▶ Aim of the task: For the listing that follows, give again exactly the lines from the one with "obtain ⟨-, rfl⟩ | ⟨-, rfl⟩" to the one with "intro u hu hcs", including both.
※ ※ ※
/-- R293: with RF_CAUSAL = true a transmit outcome happens only with a trigger pending and resolves it, a reception only while
the radio is Listening, and `rf_tx_drop` not at all. That a step that is not enabled leaves the state as it is (but for the
schedule and the draw counter) is the model's choice (log entry 3). -/
def Obligations.RfStepsUnderRfCausal : Prop :=
  ∀ (s : State) (x : RfStep) (e : List EnvStep), s.env = .rf x :: e → s.cfg.rfCausal = true → s.radio.radioUnknown = false →
    step s
      = .next
          { s with
            env := e
            draws := s.draws + 1
            radio :=
              match x with
              | .txDone =>
                if 0 < s.radio.txPending then
                  { s.radio with fTxDs := true, txq := s.radio.txq.tail, txPending := s.radio.txPending - 1 }
                else s.radio
              | .txFail =>
                if 0 < s.radio.txPending then { s.radio with fMaxRt := true, txPending := s.radio.txPending - 1 } else s.radio
              | .rx b =>
                if s.radio.ceSeen = true ∧ s.radio.reg1[0].getLsbD 0 = true then
                  { s.radio with rxq := s.radio.rxq ++ [b], fRxDr := true }
                else s.radio
              | .txDrop => s.radio }

/-! ### The host interface (10_state part 2, 60_exceptions R290, R299) -/

/-- R33: an issue waits while the engine is not IDLE, the schedule and CMDW staying as they are; when IDLE with nothing pending
it puts its word on CMDW. That a waiting write stands at the head of the schedule while the engine moves, and stands on CMDW until the
accept, is the model's reading (log entries 3, 7). -/
def Obligations.IssueWaitsUntilIdle : Prop :=
  ∀ (s : State) (w : Word) (e : List EnvStep), s.env = .host (.issue w) :: e →
    (s.phase ≠ .idle → ∀ t, step s = .next t → t.env = s.env ∧ t.cmdw = s.cmdw)
    ∧ (s.phase = .idle → s.cmdw = none → step s = .next { s with env := e, cmdw := some w })

/-- R34, R37, R290: what a host read returns or where it stops: RCODE, RFLAG and RDATA only while RVALID = 1; an RXB byte only
once written; BUSY and LSTAT always. -/
def Obligations.HostReadsAndTheirStops : Prop :=
  ∀ (s : State) (x : HostReg) (e : List EnvStep), s.env = .host (.read x) :: e →
    (s.rvalid = false → (x = .rcode ∨ x = .rflag ∨ x = .rdata) → step s = .refused .resultNotValid)
    ∧ (s.rvalid = true → x = .rdata → step s = .next { s with env := e, hostData := s.rdata })
    ∧ (s.rvalid = true → x = .rflag → step s = .next { s with env := e, hostData := if s.rflag then 1#8 else 0#8 })
    ∧ (s.rvalid = true → x = .rcode →
        step s
          = .next
              { s with
                env := e
                hostData := match s.rcode with | .ok => 0#8 | .errCmd => 1#8 | .errPipe => 2#8 | .errLen => 3#8 })
    ∧ (x = .lstat → step s = .next { s with env := e, hostData := s.lstat })
    ∧ (x = .busy → step s = .next { s with env := e, hostData := if s.busy then 1#8 else 0#8 })
    ∧ (∀ i b, s.phase = .idle → x = .latch .rxb i → s.rxb[i]? = some (some b) →
        step s = .next { s with env := e, hostData := b })
    ∧ (∀ i, s.phase = .idle → x = .latch .rxb i → s.rxb[i]? = some none → step s = .fault (.unwrittenRxb i))

/-! ### Reset (10_state R53, 70_reset part 1) -/

/-- R53: the values after reset, for all parameters and any radio; after SETTLE_TICKS steps the engine is IDLE with BUSY 0, the
rest unchanged. That it is IDLE after exactly that many steps, the last tick itself setting IDLE, is the model's reading (log
entry 15). -/
def Obligations.ResetValues : Prop :=
  ∀ (p : Params) (r : Radio) (s : State), s = State.resetWith p r → 1 ≤ p.settleTicks →
    s.phase = .resetSettle ∧ s.seq = [] ∧ s.op = 0#4 ∧ s.a = 0#5 ∧ s.v = 0#8 ∧ s.settleCnt = p.settleTicks ∧ s.pollCnt = 0
      ∧ s.tmp = 0x00#8 ∧ s.csN = true ∧ s.ce = false ∧ s.busy = true ∧ s.rvalid = false ∧ s.rcode = .ok ∧ s.rflag = false
      ∧ s.rdata = 0x00#8 ∧ s.lstat = 0x00#8 ∧ (∀ i : Fin 5, s.addrl[i] = none)
      ∧ s.txb = List.replicate p.payloadMax none ∧ s.rxb = List.replicate p.payloadMax none ∧ s.radio = r
      ∧ Host.Core.run core p.settleTicks s
        = .next { s with phase := .idle, busy := false, settleCnt := 0, trace := settleTrace p }
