/-! ### complete -/

@[simp] theorem complete_cfg (c : ResultCode) (b : Bool) : (complete c b s).cfg = s.cfg := rfl
@[simp] theorem complete_phase (c : ResultCode) (b : Bool) : (complete c b s).phase = .idle := rfl
@[simp] theorem complete_seq (c : ResultCode) (b : Bool) : (complete c b s).seq = [] := rfl
@[simp] theorem complete_op (c : ResultCode) (b : Bool) : (complete c b s).op = s.op := rfl
@[simp] theorem complete_a (c : ResultCode) (b : Bool) : (complete c b s).a = s.a := rfl
@[simp] theorem complete_v (c : ResultCode) (b : Bool) : (complete c b s).v = s.v := rfl
@[simp] theorem complete_settleCnt (c : ResultCode) (b : Bool) : (complete c b s).settleCnt = s.settleCnt := rfl
@[simp] theorem complete_pollCnt (c : ResultCode) (b : Bool) : (complete c b s).pollCnt = s.pollCnt := rfl
@[simp] theorem complete_tmp (c : ResultCode) (b : Bool) : (complete c b s).tmp = s.tmp := rfl
@[simp] theorem complete_csN (c : ResultCode) (b : Bool) : (complete c b s).csN = s.csN := rfl
@[simp] theorem complete_ce (c : ResultCode) (b : Bool) : (complete c b s).ce = s.ce := rfl
@[simp] theorem complete_cmdw (c : ResultCode) (b : Bool) : (complete c b s).cmdw = s.cmdw := rfl
@[simp] theorem complete_busy (c : ResultCode) (b : Bool) : (complete c b s).busy = false := rfl
@[simp] theorem complete_rvalid (c : ResultCode) (b : Bool) : (complete c b s).rvalid = true := rfl
@[simp] theorem complete_rcode (c : ResultCode) (b : Bool) : (complete c b s).rcode = c := rfl
@[simp] theorem complete_rflag (c : ResultCode) (b : Bool) : (complete c b s).rflag = b := rfl
@[simp] theorem complete_rdata (c : ResultCode) (b : Bool) : (complete c b s).rdata = s.rdata := rfl
@[simp] theorem complete_lstat (c : ResultCode) (b : Bool) : (complete c b s).lstat = s.lstat := rfl
@[simp] theorem complete_addrl (c : ResultCode) (b : Bool) : (complete c b s).addrl = s.addrl := rfl
@[simp] theorem complete_txb (c : ResultCode) (b : Bool) : (complete c b s).txb = s.txb := rfl
@[simp] theorem complete_rxb (c : ResultCode) (b : Bool) : (complete c b s).rxb = s.rxb := rfl
@[simp] theorem complete_radio (c : ResultCode) (b : Bool) : (complete c b s).radio = s.radio := rfl
@[simp] theorem complete_trace (c : ResultCode) (b : Bool) : (complete c b s).trace = s.trace := rfl
@[simp] theorem complete_env (c : ResultCode) (b : Bool) : (complete c b s).env = s.env := rfl
@[simp] theorem complete_draws (c : ResultCode) (b : Bool) : (complete c b s).draws = s.draws := rfl
@[simp] theorem complete_hostData (c : ResultCode) (b : Bool) : (complete c b s).hostData = s.hostData := rfl

/-! ### The radio under a reaction -/

/-- A reaction of a known radio that leaves it known is that reaction. -/
theorem react_radio_known {s : State} {f : Radio → Radio} (h : s.radio.radioUnknown = false)
    (hf : (f s.radio).radioUnknown = false) : (s.react f).radio = f s.radio := by
  simp [State.react, h, hf]

/-- The refusal mark is never lost in a reaction (R51, R291). -/
theorem react_keeps_unknown {s : State} (f : Radio → Radio) (h : s.radio.radioUnknown = true) :
    (s.react f).radio.radioUnknown = true := by
  simp [State.react, h]

end Sys2Proof.Machine
end

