/-- Settles O22: the radio answers with the head payload position by position, and the release of CS_N drops it. -/
theorem rRxPayloadResult : Obligations.RRxPayloadResult := by
  intro s n bs k h hn hbs
  have hk := h.known
  have hreads := opsRun_reads_rxPayload n 0 (s := s.commanded 0x61#8 .rRxPl) hk rfl
  rw [← List.range_eq_range', pulled_zero (s := s.commanded 0x61#8 .rRxPl) hn hbs] at hreads
  exact spiFrame_known h decodeSpi_rxPayload rfl (by simp [MicroOp.isData]) hreads hk (Radio.onCS_within_rRxPl s.radio n []) hk

end Sys2Proof.Machine

/-! Framing of the bus in every environment, and BEGIN and SET_CHANNEL as wholes: the statements of the family
40_register_access. -/

namespace Sys2Proof.Machine

/-! ### The framing rule (R131) -/

/-- The bus trace keeps the framing rule and leaves CS_N at the level the block drives. -/
def State.BusFramed (s : State) : Prop := csAfter s.trace = some s.csN

/-- The framing rule speaks of the trace and of CS_N alone. -/
theorem State.BusFramed.congr {s t : State} (h : s.BusFramed) (htrace : t.trace = s.trace) (hcs : t.csN = s.csN) :
    t.BusFramed := by
  unfold State.BusFramed
  rw [htrace, hcs]
  exact h

/-- A line event of chip-select that moves the line opens or closes a frame. -/
theorem State.BusFramed.driveCS {s : State} (h : s.BusFramed) {l : Bool} (hl : s.csN = !l) : (driveCS l s).BusFramed := by
  unfold State.BusFramed at h ⊢
  cases l <;> simp [csAfter, h, hl]

/-- A line event of chip-enable keeps the rule outside a frame. -/
theorem State.BusFramed.driveCE {s : State} (h : s.BusFramed) (hcs : s.csN = true) (l : Bool) : (driveCE l s).BusFramed := by
  unfold State.BusFramed at h ⊢
  simp [csAfter, h, hcs]

/-- An exchange keeps the rule inside a frame, whatever the state takes from it. -/
theorem State.BusFramed.exchange {s t : State} (h : s.BusFramed) (hcs : s.csN = false) {m b : Byte}
    (htrace : t.trace = .xfer m b :: s.trace) (ht : t.csN = s.csN) : t.BusFramed := by
  unfold State.BusFramed at h ⊢
  simp [csAfter, htrace, ht, h, hcs]

theorem State.BusFramed.withEnv {s : State} (h : s.BusFramed) (e : List EnvStep) : (s.withEnv e).BusFramed := h

theorem State.BusFramed.settleTick {s : State} (h : s.BusFramed) : (settleTick s).BusFramed := h

theorem State.BusFramed.resetTick {s : State} (h : s.BusFramed) : (resetTick s).BusFramed := by
  unfold Machine.resetTick
  split_ifs
  · exact h.congr rfl rfl
  · exact h.settleTick.congr rfl rfl
  · exact h.settleTick

/-- An event primitive or the end step, at the head of what is left of a well framed procedure. -/
theorem State.BusFramed.primitive {s t : State} (h : s.BusFramed) {op : MicroOp} {k : List MicroOp}
    (hf : framed s.csN (op :: k) = true) (ht : primitive op (s.withSeq k) = .next t) : t.BusFramed := by
  have hk : (s.withSeq k).BusFramed := h
  cases op with
  | driveCS l =>
    cases ht
    simp only [framed, Bool.and_eq_true, beq_iff_eq] at hf
    exact hk.driveCS hf.1
  | driveCE l =>
    cases ht
    simp only [framed, Bool.and_eq_true] at hf
    exact hk.driveCE hf.1 l
  | cmd c =>
    cases ht
    simp only [framed, Bool.and_eq_true, Bool.not_eq_true'] at hf
    exact hk.exchange hf.1 rfl rfl
  | out src =>
    obtain ⟨b, rfl⟩ := primitive_out ht
    simp only [framed, Bool.and_eq_true, Bool.not_eq_true'] at hf
    exact hk.exchange hf.1 rfl rfl
  | read dst =>
    cases ht
    simp only [framed, Bool.and_eq_true, Bool.not_eq_true'] at hf
    exact hk.exchange hf.1 (readDataByte_trace _ dst) (readDataByte_csN _ dst)
  | finish e => cases ht; exact h.congr (by simp) (by simp)
  | pollLoop => cases ht; exact h
  | pollTest => cases ht; exact h

/-- The engine's step: the invariant holds the procedure to its frames. -/
theorem State.BusFramed.engineStep {s t : State} (h : s.BusFramed) (hinv : s.Inv) (ht : engineStep s = .next t) :
    t.BusFramed := by
  obtain ⟨-, rfl⟩ | ⟨-, rfl⟩ | ⟨-, -, rfl⟩ | ⟨hp, -, op, k, hr, ht⟩ | ⟨-, -, -, rfl⟩ := engineStep_cases ht
  · exact h
  · exact h.resetTick
  · exact h.settleTick
  · have hproc : framed s.csN s.seq = true := by simpa [hp] using hinv.procedure
    obtain ⟨hf, -⟩ := resolve_framed hproc hinv.polls
    exact h.primitive (hr ▸ hf) ht
  · exact h

/-- A host step makes no bus event. -/
theorem State.BusFramed.hostStep {s t : State} (h : s.BusFramed) {x : HostStep} (ht : hostStep x s = .next t) :
    t.BusFramed := by
  obtain ⟨-, rfl⟩ | ⟨w, -, rfl⟩ | ⟨i, b, -, rfl⟩ | ⟨i, b, -, rfl⟩ | ⟨r, b, -, rfl⟩ := hostStep_cases ht <;>
    exact h.congr rfl rfl

/-- A reset step closes an open frame before it lowers CE (R311, D36). -/
theorem State.BusFramed.resetStep {s : State} (h : s.BusFramed) : (resetStep s).BusFramed := by
  obtain ⟨hclosed, hcs⟩ : (if s.csN then s else Machine.driveCS true s).BusFramed
      ∧ (if s.csN then s else Machine.driveCS true s).csN = true := by
    split_ifs with hhigh
    · exact ⟨h, hhigh⟩
    · exact ⟨h.driveCS (by simpa using hhigh), rfl⟩
  have hlowered : ∀ u : State, u.BusFramed → u.csN = true → (if u.ce then Machine.driveCE false u else u).BusFramed := by
    intro u hu hcs
    split_ifs
    · exact hu.driveCE hcs false
    · exact hu
  exact hlowered _ hclosed hcs

/-- Settles O50: the invariant tells where in a frame the engine stands, so that every event it makes is one the frame allows; a
reset step closes the frame it finds. -/
theorem framingRuleKept : Obligations.FramingRuleKept := by
  refine ⟨fun _ _ => rfl, fun s t hinv hframed h => ?_⟩
  exact (step_keeps (P := fun u => u.Inv ∧ u.BusFramed)
    (hengine := fun _ _ hu ht => ⟨hu.1.engineStep ht, hu.2.engineStep hu.1 ht⟩)
    (henv := fun _ _ e hu _ => ⟨hu.1.withEnv e, hu.2.withEnv e⟩)
    (hreset := fun _ e hu _ => ⟨(hu.1.withEnv e).resetStep, (hu.2.withEnv e).resetStep⟩)
    (hrf := fun _ x e hu _ => ⟨(hu.1.withEnv e).rf x, hu.2.congr rfl rfl⟩)
    (hhost := fun _ _ e _ hu _ _ ht => ⟨(hu.1.withEnv e).hostStep ht, (hu.2.withEnv e).hostStep ht⟩)
    (hpoll := fun _ hu _ => ⟨hu.1.fewerPolls (Nat.zero_le _), hu.2⟩)
    (haccept := fun u w i hu hp _ hi =>
      ⟨hu.1.accept hp w (framed_procedureOf u.cfg hi) (pollReads_procedureOf u.cfg i), hu.2⟩)
    (hbad := fun _ w hu hp => ⟨hu.1.accept hp w rfl rfl, hu.2⟩)
    ⟨hinv, hframed⟩ h).2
※ ※ ※
▶ Your response:
  obtain ⟨-, rfl⟩ | ⟨-, rfl⟩ | ⟨-, -, rfl⟩ | ⟨hp, -, op, k, hr, ht⟩ | ⟨-, -, -, rfl⟩ := engineStep_cases ht
  · exact h
  · exact h.resetTick
  · exact h.settleTick
  · have hproc : framed s.csN s.seq = true := by simpa [hp] using hinv.procedure
    obtain ⟨hf, -⟩ := resolve_framed hproc hinv.polls
    exact h.primitive (hr ▸ hf) ht
  · exact h

/-- A host step makes no bus event. -/
theorem State.BusFramed.hostStep {s t : State} (h : s.BusFramed) {x : HostStep} (ht : hostStep x s = .next t) :
    t.BusFramed := by
  obtain ⟨-, rfl⟩ | ⟨w, -, rfl⟩ | ⟨i, b, -, rfl⟩ | ⟨i, b, -, rfl⟩ | ⟨r, b, -, rfl⟩ := hostStep_cases ht <;>
    exact h.congr rfl rfl

/-- A reset step closes an open frame before it lowers CE (R311, D36). -/
theorem State.BusFramed.resetStep {s : State} (h : s.BusFramed) : (resetStep s).BusFramed := by
  obtain ⟨hclosed, hcs⟩ : (if s.csN then s else Machine.driveCS true s).BusFramed
      ∧ (if s.csN then s else Machine.driveCS true s).csN = true := by
    split_ifs with hhigh
    · exact ⟨h, hhigh⟩
    · exact ⟨h.driveCS (by simpa using hhigh), rfl⟩
  have hlowered : ∀ u : State, u.BusFramed → u.csN = true → (if u.ce then Machine.driveCE false u else u).BusFramed := by
    intro u hu hcs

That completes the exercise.